------ Information provided ------

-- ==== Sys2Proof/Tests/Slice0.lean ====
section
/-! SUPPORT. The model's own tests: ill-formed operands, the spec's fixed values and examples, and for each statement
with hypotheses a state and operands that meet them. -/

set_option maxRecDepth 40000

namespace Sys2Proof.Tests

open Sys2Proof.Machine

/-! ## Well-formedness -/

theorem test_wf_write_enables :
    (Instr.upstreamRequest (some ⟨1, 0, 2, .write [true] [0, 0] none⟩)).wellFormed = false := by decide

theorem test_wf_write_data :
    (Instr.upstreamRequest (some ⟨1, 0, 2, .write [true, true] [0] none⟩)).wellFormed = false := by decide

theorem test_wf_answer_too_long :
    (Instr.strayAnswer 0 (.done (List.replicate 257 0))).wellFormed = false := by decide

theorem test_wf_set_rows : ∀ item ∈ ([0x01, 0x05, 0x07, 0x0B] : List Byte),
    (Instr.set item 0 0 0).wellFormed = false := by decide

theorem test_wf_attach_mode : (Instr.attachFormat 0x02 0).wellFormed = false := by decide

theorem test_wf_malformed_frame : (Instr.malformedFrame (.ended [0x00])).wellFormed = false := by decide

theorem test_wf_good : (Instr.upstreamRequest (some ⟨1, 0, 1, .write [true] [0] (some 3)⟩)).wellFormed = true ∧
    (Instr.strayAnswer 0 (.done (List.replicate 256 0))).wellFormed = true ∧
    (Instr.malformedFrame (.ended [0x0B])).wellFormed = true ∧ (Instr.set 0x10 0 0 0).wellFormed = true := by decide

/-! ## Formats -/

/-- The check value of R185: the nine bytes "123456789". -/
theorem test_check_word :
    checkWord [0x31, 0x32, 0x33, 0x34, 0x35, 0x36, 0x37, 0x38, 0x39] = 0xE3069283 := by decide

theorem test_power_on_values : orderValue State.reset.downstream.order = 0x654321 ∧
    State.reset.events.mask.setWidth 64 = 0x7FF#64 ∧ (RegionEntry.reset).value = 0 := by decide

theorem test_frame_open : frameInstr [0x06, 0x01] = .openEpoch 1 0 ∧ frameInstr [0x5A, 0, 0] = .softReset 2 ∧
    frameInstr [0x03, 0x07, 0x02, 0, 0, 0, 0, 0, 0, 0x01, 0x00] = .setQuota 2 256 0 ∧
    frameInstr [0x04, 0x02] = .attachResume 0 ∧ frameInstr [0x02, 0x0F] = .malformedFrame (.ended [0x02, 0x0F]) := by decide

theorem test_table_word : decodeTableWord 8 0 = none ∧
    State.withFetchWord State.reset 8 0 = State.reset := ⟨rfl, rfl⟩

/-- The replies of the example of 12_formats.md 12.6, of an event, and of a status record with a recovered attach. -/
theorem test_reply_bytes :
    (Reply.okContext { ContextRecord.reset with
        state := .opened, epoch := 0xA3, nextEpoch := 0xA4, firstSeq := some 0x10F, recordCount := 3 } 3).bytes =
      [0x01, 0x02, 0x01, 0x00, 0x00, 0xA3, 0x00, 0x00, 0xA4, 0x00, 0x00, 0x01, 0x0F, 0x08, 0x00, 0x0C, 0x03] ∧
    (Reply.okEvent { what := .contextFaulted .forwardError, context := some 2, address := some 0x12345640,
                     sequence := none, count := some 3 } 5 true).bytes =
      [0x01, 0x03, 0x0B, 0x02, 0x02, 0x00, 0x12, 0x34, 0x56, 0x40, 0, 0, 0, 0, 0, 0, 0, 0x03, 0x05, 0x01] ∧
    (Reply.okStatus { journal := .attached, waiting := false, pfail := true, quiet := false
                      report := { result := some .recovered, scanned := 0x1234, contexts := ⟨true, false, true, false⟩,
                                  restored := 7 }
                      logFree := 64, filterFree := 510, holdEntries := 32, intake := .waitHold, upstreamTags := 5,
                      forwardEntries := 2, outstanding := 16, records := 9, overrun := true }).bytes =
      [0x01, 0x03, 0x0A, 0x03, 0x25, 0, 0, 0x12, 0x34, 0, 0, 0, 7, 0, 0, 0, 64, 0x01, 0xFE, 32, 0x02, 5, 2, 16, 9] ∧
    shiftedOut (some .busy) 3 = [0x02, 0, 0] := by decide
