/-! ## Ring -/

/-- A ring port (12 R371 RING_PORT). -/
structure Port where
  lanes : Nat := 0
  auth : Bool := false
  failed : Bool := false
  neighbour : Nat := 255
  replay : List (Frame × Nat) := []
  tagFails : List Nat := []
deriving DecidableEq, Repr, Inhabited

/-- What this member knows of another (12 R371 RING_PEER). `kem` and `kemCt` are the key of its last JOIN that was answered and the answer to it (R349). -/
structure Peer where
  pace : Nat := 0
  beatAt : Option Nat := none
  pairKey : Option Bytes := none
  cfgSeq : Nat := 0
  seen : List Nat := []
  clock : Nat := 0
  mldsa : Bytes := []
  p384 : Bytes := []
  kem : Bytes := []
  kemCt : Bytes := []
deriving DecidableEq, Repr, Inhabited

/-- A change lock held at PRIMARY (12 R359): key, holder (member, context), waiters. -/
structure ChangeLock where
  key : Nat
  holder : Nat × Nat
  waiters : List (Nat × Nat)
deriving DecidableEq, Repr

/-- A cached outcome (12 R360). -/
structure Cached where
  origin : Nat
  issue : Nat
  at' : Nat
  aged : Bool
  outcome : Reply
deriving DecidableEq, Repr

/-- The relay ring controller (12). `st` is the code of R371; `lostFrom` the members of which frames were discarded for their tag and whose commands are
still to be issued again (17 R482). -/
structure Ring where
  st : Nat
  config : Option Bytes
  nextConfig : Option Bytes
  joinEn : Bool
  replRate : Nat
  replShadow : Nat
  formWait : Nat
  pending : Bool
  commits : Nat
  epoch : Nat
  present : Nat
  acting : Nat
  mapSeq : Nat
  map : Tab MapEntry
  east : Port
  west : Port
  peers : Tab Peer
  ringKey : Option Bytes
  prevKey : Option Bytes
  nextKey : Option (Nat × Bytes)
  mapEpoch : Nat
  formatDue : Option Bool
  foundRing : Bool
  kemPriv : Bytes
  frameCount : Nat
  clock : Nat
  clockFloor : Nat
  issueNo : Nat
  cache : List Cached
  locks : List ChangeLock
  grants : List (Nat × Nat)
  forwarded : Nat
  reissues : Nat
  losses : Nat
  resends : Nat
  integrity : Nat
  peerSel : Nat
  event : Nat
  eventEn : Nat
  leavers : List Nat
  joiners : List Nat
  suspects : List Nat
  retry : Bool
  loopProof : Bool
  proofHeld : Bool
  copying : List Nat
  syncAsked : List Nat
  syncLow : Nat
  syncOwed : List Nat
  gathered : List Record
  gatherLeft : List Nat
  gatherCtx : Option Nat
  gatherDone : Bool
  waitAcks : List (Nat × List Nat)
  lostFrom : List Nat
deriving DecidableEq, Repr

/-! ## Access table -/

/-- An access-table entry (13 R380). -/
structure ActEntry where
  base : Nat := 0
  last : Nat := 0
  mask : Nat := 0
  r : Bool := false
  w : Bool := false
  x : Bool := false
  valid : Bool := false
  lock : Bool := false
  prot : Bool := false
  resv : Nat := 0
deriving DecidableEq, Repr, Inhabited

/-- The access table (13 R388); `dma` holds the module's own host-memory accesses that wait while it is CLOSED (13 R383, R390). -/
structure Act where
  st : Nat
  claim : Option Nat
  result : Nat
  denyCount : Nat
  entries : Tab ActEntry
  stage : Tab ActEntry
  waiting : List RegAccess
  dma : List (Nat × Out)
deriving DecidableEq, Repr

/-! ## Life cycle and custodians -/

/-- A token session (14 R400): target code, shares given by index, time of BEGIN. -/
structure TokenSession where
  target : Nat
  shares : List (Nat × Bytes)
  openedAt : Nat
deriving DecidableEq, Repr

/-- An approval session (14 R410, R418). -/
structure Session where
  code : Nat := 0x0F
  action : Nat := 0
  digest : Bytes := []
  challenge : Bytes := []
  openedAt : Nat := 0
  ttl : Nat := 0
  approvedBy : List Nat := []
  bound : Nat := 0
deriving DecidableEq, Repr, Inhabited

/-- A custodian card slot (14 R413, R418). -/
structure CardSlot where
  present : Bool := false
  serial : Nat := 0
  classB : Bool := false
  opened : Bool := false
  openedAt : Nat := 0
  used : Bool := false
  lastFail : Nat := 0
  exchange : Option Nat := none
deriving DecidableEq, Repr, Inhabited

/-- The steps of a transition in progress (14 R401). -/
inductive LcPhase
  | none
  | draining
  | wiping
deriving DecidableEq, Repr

------
------ Information provided ------

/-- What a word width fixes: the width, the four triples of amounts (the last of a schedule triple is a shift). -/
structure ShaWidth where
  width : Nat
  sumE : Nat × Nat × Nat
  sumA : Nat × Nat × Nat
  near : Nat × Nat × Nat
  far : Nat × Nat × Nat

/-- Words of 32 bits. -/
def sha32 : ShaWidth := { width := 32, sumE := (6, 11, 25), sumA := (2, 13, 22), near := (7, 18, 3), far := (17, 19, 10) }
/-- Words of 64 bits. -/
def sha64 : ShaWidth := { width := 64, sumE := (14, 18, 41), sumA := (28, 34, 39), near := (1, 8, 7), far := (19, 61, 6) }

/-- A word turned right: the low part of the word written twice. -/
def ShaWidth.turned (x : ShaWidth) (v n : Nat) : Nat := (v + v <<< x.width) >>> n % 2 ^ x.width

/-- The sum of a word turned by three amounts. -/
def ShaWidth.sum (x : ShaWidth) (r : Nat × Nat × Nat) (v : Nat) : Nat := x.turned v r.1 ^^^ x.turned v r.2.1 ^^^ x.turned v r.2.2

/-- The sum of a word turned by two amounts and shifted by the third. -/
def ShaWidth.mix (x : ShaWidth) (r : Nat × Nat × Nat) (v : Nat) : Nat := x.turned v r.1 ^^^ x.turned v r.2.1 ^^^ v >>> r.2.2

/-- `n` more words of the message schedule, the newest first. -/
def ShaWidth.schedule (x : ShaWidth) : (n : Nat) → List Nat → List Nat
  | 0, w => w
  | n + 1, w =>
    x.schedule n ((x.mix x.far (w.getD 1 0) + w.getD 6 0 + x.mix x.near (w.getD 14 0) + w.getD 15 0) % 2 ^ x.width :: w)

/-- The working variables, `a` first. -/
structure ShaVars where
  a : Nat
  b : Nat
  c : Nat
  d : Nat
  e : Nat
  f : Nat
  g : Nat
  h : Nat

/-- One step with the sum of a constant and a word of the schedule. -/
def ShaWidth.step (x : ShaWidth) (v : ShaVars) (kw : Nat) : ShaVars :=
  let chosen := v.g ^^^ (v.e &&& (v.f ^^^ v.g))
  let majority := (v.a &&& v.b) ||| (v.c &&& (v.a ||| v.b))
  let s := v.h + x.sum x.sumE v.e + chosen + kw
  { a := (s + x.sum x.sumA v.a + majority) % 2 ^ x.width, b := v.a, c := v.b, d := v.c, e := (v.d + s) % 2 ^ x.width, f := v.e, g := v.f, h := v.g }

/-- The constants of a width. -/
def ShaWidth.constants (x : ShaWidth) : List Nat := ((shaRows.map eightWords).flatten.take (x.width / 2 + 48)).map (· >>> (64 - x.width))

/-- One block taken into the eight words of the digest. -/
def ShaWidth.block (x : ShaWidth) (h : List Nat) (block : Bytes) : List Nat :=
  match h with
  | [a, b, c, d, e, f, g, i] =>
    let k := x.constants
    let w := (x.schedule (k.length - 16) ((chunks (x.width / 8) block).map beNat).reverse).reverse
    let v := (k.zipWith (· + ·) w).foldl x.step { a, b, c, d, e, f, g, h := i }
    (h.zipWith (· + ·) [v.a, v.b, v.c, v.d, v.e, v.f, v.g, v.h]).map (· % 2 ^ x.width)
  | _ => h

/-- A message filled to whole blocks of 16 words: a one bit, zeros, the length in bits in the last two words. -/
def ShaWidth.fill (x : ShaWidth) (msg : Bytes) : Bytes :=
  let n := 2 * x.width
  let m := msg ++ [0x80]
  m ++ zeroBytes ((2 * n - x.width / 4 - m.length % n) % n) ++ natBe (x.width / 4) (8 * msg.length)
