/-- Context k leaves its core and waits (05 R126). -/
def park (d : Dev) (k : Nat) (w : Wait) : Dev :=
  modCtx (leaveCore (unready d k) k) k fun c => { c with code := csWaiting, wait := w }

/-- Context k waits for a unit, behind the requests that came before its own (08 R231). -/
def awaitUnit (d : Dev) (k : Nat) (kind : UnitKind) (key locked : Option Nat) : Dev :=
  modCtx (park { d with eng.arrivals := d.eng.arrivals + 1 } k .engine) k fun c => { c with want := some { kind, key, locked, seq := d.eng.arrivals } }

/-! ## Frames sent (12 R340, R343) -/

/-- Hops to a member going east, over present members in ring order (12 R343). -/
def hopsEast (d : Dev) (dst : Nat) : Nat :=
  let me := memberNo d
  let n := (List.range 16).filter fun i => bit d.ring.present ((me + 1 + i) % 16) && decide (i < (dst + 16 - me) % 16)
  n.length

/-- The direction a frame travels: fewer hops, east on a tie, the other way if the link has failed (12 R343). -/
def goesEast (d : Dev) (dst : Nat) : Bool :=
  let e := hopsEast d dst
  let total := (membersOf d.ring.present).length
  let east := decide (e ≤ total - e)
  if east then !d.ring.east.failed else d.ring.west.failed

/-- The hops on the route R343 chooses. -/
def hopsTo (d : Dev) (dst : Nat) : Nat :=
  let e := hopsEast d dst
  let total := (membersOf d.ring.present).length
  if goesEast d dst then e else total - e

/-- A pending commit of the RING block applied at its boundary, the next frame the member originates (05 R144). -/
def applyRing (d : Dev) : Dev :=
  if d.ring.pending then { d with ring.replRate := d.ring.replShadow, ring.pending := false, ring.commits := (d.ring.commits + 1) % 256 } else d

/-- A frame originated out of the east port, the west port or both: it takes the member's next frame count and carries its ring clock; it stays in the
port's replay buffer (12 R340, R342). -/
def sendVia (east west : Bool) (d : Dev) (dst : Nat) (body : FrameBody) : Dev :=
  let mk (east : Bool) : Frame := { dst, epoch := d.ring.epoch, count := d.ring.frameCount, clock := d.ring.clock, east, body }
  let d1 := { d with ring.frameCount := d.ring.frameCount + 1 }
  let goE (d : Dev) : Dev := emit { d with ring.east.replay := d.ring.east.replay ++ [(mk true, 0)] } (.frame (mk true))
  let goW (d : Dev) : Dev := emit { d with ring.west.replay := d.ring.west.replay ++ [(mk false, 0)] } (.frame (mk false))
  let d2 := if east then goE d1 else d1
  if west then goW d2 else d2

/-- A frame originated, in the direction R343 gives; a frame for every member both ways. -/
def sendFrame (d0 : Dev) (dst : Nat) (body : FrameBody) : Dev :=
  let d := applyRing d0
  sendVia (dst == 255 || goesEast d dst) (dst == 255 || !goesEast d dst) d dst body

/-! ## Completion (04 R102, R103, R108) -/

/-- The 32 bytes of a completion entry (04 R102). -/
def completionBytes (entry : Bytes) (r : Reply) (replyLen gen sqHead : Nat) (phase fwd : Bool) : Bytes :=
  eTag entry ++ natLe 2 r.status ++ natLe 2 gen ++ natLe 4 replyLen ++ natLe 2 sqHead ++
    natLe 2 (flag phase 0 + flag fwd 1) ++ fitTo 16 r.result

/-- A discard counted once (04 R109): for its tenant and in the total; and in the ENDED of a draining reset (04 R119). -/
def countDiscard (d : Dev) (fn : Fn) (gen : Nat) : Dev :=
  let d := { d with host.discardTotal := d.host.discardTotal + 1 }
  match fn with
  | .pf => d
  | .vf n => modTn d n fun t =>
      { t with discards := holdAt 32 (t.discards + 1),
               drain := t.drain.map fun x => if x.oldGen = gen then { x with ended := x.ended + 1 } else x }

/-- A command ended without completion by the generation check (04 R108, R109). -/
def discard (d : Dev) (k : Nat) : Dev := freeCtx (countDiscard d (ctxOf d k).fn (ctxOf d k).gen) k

------

Problem details: In the records above, collect each line with "recovered".

Exercise response:
/-- The replies of the example of 12_formats.md 12.6, of an event, and of a status record with a recovered attach. -/
                      report := { result := some .recovered, scanned := 0x1234, contexts := ⟨true, false, true, false⟩,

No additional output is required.